Медынский болезненно волновался, хватаясь уже ранним утром за газеты. Боевые неудачи, партийные споры и разоблачения тех или других злоупотреблений делали его несчастным на целый день.

— Вам вредно жить в Петрограде, — говорили ему врачи.

Да Медынский и сам понимал, что так он не скоро поправится. А между тем хотелось поскорее вернуться к своему делу, в армию, хоть немного окрепнуть нервами, чтобы не слечь где-нибудь в лазарете, только увеличивая число тех, о ком заботятся другие. Но ехать в свое имение, в одну из западных губерний, было теперь невозможно.

Врачи стали все решительней настаивать на Кисловодске.

— Там меньше, чем где-нибудь, думают и говорят о войне, там яркое, горное солнце, насыщенный озоном воздух, а главное, — вам необходим Нарзан, — его углекислые ванны вас быстро сделают здоровым.

И Медынский поехал.

* * *

— Кого я вижу! Саша! — раздался откуда-то справа из толпы веселый, приветственный голос и, преграждая дорогу, кинулся навстречу Петя Шустрово.

Такой же, как всегда, Петя Шустрово, — с иголочки одетый, моложавый, немного фатоватый, но скрашивающий эту фатоватость своей неподдельной, прямо детской, веселостью.

— С театра военных действий… раненый герой… Слышал, слышал…

И он взял под руку Медынского, увлекая его вправо, где были расставлены столики, прямо в парке, у выхода из галереи Нарзана.

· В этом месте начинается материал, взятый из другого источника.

-- ==== Sys2Proof/Laws/PerInstr.lean ====
section
/-! SUPPORT. Statements about every command, one lemma a constructor. -/

namespace Sys2Proof.Laws.EncodedLegal

open Sys2Proof Sys2Proof.Machine

/-- The command word the encoder writes matches its opcode's row: no reserved bit set, no flag the opcode forbids
(30_encoding.md R91, R93, R99). -/
def Statement (i : Instr) : Prop := (encode i).1 &&& (opcodeRow (opcodeOf i)).1 = (opcodeRow (opcodeOf i)).2

theorem nop : Statement .nop := by unfold Statement; decide

theorem perm (d : DescIx) (x : Bool) (p : PermParam) : Statement (.perm d x p) := by
  show cmdWord .perm d 0 0 0 x false &&& 0xFE8888FF = 0x00000001
  revert d x; decide +kernel

theorem asmh (d : DescIx) (p : AsmhParam) : Statement (.asmh d p) := by
  show cmdWord .asmh d 0 0 0 false false &&& 0xFF8888FF = 0x00000002
  revert d; decide +kernel

theorem inv (d a sc : DescIx) : Statement (.inv d a sc) := by
  show cmdWord .inv d a 0 sc false false &&& 0xFF8888FF = 0x00000003
  revert d a sc; decide +kernel

theorem mul (d a b : DescIx) (x t : Bool) : Statement (.mul d a b x t) := by
  show cmdWord .mul d a b 0 x t &&& 0xFC8888FF = 0x00000004
  revert d a b x t; decide +kernel

theorem zero (d : DescIx) : Statement (.zero d) := by
  show cmdWord .zero d 0 0 0 false false &&& 0xFF8888FF = 0x00000005
  revert d; decide +kernel

theorem ident (d : DescIx) (x : Bool) : Statement (.ident d x) := by
  show cmdWord .ident d 0 0 0 x false &&& 0xFE8888FF = 0x00000006
  revert d x; decide +kernel

theorem copy (d a : DescIx) (t : Bool) : Statement (.copy d a t) := by
  show cmdWord .copy d a 0 0 false t &&& 0xFD8888FF = 0x00000007
  revert d a t; decide +kernel

theorem add (d a b : DescIx) : Statement (.add d a b) := by
  show cmdWord .add d a b 0 false false &&& 0xFF8888FF = 0x00000008
  revert d a b; decide +kernel

end Sys2Proof.Laws.EncodedLegal
end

— А я только что собирался пить утренний кофе… Ну, вместе, вместе, — конечно вместе. Сядем здесь.

Мимо столов, по аллее; ведущей вглубь парка, широкой, пестрой волною плыла праздная и нарядная кисловодская толпа. В особенности она казалась яркой, сочно освещенная обильным южным солнцем, подчеркнутая в своих цветах плотной синевой южного неба. Деревья здесь были вырублены у галереи Нарзана, у зданий ресторанов и веранд, так что можно было легко следить за проходившими, за женскими лицами и туалетами, за жестами и улыбками беседующих.

— Хорошо сделал, что приехал, — не соскучишься. В этом году оживление особенное, давно небывалое, — весело рассказывал Петя Шустрово.

На веки вечные причисленный к какой-то столичной канцелярии и никогда даже не мечтавший двигаться вперед по службе, он приходился дальним родственником Медынскому. Почти однолетки, оба помнили друг друга еще с детства и часто потом встречались за общими ужинами и в уборных театров, когда Медынский еще служил в полку и вел холостую жизнь богатого гвардейца. У Пети Шустрово средства были самые скромные, но он как-то умел всегда ловко устраиваться, прекрасно одевался, бывал в обществе и в полуобществе, в клубах и в кабаках, — не то удачно играл, не то ухитрялся занимать под какие-то несуществующие дядюшкины наследства.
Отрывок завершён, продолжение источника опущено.